● **WORK REQUEST**: Repeat the lines below exactly as written, please, from the line with "def Tether.sent (t" to the line with "blocks (R275). -/", both lines included, and no others.

● **RECORD SET**:

= = = = =

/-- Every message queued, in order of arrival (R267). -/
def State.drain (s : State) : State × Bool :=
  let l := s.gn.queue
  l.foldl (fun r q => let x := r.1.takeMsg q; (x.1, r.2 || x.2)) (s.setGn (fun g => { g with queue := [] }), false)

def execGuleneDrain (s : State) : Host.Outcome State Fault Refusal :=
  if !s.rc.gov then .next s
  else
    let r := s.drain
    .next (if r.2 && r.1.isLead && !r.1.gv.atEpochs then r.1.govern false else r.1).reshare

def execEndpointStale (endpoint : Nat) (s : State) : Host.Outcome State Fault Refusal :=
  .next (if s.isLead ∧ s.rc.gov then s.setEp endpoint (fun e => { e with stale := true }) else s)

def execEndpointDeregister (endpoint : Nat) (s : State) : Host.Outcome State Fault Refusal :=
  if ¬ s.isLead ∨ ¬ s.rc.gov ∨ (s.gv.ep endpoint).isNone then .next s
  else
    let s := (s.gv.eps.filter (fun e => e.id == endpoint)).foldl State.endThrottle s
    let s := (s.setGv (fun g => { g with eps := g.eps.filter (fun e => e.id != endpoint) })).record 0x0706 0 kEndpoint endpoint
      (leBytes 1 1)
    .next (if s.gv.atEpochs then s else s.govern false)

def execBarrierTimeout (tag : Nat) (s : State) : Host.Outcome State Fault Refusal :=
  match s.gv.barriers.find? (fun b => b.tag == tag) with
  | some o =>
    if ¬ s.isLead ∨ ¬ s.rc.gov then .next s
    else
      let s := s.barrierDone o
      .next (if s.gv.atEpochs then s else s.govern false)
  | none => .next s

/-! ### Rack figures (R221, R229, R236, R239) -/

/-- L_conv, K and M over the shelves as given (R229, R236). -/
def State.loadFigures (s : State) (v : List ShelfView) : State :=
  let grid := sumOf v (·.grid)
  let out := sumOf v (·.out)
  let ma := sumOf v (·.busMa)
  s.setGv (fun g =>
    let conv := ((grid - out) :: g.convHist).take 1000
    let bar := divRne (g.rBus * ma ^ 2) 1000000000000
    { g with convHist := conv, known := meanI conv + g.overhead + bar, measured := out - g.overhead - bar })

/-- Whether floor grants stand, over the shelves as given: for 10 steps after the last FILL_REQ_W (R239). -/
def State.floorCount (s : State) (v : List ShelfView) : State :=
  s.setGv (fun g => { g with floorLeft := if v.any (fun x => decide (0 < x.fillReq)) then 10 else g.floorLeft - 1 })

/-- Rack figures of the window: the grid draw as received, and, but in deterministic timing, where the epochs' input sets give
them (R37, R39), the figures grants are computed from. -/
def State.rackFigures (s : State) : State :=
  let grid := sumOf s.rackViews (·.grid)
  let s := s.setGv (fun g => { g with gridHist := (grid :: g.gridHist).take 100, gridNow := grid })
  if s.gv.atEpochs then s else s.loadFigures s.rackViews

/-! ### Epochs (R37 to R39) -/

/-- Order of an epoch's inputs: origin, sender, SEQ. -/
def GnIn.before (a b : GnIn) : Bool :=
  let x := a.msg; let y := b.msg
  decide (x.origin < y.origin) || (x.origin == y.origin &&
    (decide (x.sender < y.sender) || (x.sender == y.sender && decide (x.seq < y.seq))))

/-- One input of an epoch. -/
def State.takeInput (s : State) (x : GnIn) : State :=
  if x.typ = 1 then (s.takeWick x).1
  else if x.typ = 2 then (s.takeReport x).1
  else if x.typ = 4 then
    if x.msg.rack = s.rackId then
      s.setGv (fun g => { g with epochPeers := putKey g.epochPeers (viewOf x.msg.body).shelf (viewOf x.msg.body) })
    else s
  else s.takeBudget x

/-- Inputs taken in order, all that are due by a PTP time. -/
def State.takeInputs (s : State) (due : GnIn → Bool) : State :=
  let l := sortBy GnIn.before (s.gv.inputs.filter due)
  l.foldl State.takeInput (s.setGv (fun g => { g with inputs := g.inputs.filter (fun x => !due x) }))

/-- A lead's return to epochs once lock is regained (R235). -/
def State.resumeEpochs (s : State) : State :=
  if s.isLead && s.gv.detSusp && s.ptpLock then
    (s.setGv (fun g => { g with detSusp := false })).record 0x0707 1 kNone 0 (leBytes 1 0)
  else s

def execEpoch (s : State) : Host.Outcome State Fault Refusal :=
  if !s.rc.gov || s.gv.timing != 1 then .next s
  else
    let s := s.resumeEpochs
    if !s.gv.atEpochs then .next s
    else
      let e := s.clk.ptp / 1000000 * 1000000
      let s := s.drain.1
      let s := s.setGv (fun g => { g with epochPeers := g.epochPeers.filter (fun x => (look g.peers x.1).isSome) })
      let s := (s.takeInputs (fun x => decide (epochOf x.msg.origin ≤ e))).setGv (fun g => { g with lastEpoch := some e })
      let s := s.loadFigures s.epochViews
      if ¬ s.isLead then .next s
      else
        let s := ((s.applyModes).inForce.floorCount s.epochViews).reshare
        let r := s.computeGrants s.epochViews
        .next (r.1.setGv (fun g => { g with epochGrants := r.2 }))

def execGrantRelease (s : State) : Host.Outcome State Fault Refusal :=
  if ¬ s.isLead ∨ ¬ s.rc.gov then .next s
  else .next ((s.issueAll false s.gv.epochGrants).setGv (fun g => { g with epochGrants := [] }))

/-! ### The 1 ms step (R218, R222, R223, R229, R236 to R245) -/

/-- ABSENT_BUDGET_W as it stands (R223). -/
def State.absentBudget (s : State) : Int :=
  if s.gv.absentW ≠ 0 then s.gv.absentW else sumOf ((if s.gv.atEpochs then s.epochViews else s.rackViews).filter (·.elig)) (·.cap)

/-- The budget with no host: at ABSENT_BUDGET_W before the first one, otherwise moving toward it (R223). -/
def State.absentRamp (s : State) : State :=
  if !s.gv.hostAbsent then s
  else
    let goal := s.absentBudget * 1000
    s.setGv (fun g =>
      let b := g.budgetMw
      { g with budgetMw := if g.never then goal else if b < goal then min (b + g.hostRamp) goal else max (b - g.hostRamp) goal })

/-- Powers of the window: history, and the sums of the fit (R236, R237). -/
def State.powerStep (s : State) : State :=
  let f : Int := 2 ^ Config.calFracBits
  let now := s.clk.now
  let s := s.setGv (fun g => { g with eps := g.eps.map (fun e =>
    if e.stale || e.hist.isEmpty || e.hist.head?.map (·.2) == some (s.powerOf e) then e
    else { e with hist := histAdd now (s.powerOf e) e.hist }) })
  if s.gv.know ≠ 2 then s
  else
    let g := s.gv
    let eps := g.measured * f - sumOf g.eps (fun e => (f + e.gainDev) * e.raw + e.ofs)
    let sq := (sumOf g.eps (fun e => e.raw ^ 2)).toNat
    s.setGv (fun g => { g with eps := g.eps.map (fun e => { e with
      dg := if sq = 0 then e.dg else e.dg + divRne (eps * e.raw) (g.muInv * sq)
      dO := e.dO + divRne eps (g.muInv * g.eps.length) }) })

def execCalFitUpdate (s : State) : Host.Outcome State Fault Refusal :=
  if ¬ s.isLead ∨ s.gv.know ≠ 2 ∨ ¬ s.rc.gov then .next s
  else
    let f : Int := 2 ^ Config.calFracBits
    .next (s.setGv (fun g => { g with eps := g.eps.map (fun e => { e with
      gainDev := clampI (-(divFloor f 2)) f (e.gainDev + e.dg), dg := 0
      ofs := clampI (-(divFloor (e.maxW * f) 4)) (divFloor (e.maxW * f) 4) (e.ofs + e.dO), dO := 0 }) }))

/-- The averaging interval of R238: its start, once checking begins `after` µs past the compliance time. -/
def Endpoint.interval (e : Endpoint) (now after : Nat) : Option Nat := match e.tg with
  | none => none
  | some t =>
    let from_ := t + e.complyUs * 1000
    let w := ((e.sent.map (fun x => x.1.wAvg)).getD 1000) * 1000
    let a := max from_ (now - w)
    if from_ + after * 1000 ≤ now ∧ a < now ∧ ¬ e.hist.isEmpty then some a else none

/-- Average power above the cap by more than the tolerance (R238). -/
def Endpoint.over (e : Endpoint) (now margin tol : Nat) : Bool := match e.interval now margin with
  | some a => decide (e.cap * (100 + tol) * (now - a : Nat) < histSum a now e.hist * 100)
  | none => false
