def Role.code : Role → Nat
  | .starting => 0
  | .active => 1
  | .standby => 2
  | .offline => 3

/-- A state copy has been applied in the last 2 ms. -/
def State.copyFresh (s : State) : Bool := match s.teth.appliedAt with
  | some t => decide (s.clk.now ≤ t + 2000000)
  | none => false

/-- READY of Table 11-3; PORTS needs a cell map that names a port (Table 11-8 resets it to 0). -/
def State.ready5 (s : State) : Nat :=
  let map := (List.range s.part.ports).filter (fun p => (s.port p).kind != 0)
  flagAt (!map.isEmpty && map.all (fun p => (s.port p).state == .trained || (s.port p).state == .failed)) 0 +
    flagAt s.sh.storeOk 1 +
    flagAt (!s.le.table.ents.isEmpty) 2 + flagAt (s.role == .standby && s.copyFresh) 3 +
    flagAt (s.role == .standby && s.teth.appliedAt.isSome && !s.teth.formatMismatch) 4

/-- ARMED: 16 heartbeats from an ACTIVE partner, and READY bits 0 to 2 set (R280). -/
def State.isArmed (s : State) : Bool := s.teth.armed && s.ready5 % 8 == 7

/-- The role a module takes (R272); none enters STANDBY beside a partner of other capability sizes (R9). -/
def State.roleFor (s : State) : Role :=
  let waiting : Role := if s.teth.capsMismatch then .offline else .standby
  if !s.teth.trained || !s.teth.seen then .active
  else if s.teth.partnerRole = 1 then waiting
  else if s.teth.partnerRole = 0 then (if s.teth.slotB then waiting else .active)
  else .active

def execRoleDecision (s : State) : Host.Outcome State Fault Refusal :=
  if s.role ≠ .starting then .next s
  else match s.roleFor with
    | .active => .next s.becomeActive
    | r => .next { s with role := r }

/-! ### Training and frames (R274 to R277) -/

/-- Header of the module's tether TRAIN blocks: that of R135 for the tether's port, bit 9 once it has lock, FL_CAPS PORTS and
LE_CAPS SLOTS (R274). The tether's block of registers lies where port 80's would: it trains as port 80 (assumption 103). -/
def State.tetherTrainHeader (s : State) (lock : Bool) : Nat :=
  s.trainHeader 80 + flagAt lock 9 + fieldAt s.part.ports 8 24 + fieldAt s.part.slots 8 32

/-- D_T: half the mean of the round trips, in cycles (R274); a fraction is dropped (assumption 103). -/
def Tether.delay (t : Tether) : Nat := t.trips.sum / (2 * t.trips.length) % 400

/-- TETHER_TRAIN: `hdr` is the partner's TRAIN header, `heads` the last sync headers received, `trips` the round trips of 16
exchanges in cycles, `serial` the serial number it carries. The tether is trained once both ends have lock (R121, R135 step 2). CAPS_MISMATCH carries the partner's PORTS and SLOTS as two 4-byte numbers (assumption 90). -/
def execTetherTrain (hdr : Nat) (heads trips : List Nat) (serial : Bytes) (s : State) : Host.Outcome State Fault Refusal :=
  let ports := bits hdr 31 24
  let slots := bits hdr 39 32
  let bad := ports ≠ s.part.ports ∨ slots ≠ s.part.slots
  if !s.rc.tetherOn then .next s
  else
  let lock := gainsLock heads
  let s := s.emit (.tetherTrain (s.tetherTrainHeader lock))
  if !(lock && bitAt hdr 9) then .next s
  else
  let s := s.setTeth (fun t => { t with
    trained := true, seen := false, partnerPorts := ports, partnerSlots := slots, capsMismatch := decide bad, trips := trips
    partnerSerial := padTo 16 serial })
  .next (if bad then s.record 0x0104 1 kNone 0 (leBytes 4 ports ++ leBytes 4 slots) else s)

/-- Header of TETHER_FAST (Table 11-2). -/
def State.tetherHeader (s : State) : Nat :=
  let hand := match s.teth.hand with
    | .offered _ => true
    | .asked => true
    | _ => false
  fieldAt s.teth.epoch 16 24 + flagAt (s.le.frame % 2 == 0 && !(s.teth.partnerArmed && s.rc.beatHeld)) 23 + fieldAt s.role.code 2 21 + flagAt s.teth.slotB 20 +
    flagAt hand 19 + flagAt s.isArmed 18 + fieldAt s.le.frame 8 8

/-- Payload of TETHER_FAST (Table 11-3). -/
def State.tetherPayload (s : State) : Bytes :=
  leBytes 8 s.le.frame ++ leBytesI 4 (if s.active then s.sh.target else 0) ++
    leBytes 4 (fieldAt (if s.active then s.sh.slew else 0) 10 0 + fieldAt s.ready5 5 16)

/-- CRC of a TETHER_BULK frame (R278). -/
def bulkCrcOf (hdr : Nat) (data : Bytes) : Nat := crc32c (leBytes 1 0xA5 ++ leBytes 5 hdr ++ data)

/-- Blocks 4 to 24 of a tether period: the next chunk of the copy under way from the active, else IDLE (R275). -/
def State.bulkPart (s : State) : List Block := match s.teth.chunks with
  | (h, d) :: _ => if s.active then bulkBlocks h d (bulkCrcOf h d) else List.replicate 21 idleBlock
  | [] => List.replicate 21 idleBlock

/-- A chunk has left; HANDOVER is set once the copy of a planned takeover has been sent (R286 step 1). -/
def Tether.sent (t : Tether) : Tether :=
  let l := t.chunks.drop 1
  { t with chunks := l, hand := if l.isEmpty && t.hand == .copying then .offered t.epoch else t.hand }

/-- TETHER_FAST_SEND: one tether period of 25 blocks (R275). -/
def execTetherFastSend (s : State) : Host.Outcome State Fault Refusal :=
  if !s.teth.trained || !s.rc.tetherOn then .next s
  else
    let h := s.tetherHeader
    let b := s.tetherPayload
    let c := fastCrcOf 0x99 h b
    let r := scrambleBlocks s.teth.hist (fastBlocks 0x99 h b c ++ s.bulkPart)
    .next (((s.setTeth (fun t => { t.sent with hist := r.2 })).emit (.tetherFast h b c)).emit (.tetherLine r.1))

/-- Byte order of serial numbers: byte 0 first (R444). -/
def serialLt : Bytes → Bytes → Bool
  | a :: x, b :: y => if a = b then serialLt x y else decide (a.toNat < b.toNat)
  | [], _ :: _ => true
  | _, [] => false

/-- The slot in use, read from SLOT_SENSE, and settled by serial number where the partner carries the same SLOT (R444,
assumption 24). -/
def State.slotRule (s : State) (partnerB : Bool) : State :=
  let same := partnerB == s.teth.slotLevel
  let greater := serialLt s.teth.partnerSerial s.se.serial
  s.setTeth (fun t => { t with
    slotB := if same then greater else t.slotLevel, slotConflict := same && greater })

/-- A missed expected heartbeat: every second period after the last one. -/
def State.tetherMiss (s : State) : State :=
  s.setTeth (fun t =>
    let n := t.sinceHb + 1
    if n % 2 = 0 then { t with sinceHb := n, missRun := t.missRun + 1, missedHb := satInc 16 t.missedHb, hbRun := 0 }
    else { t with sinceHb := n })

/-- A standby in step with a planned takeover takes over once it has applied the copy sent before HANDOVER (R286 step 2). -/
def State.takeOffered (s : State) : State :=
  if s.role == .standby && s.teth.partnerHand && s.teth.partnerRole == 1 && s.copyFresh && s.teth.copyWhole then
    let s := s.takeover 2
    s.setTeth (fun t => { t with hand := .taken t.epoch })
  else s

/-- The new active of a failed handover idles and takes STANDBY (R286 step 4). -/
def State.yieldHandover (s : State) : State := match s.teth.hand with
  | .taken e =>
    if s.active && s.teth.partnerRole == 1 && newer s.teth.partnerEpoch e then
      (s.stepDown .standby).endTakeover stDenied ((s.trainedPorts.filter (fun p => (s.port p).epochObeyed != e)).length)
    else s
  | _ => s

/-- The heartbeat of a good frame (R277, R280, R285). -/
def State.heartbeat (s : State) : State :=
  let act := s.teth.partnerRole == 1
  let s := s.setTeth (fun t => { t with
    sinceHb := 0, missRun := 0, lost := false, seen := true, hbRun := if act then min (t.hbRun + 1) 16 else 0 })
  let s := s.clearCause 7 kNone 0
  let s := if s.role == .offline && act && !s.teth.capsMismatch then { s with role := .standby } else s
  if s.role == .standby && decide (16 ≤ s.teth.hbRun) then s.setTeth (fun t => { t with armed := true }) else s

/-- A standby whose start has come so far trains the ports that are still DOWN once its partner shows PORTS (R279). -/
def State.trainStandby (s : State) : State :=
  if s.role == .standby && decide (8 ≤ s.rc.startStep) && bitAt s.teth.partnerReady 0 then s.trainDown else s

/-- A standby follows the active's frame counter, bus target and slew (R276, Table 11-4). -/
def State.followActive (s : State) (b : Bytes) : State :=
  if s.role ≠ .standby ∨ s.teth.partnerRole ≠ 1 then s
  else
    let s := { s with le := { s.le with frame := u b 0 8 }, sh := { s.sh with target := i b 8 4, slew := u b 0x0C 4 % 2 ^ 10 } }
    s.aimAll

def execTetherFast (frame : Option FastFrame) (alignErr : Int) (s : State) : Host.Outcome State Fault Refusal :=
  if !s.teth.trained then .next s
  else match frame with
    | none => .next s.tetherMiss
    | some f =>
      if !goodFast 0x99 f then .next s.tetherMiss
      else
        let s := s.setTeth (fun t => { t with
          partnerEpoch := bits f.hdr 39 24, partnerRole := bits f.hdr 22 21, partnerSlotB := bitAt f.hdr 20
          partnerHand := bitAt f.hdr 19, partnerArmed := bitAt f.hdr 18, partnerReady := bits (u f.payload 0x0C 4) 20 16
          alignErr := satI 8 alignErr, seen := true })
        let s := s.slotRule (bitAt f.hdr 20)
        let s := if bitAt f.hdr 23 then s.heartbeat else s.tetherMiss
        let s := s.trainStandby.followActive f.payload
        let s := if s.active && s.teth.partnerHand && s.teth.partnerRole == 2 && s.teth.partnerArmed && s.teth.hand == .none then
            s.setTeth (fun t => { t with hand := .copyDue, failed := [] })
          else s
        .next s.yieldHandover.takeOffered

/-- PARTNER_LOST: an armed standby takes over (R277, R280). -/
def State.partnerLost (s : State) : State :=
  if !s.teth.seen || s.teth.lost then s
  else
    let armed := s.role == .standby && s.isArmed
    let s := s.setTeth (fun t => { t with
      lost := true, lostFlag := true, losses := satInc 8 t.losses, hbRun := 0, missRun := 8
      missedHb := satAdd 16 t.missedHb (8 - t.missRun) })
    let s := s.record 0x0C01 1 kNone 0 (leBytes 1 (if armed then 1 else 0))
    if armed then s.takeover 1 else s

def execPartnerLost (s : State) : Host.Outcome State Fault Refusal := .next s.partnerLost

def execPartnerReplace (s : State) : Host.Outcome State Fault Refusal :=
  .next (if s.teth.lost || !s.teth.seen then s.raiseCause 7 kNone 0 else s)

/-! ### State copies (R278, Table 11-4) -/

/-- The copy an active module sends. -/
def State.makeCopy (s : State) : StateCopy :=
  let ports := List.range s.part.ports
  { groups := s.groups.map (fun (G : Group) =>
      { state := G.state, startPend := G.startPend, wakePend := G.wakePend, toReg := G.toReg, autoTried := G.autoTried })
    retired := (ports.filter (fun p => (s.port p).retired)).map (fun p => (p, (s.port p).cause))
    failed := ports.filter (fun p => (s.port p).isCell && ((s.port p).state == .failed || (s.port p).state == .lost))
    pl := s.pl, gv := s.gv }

= = = = =

● **REPLY TO THE EXERCISE**:
def Tether.sent (t : Tether) : Tether :=
  let l := t.chunks.drop 1
  { t with chunks := l, hand := if l.isEmpty && t.hand == .copying then .offered t.epoch else t.hand }

/-- TETHER_FAST_SEND: one tether period of 25 blocks (R275). -/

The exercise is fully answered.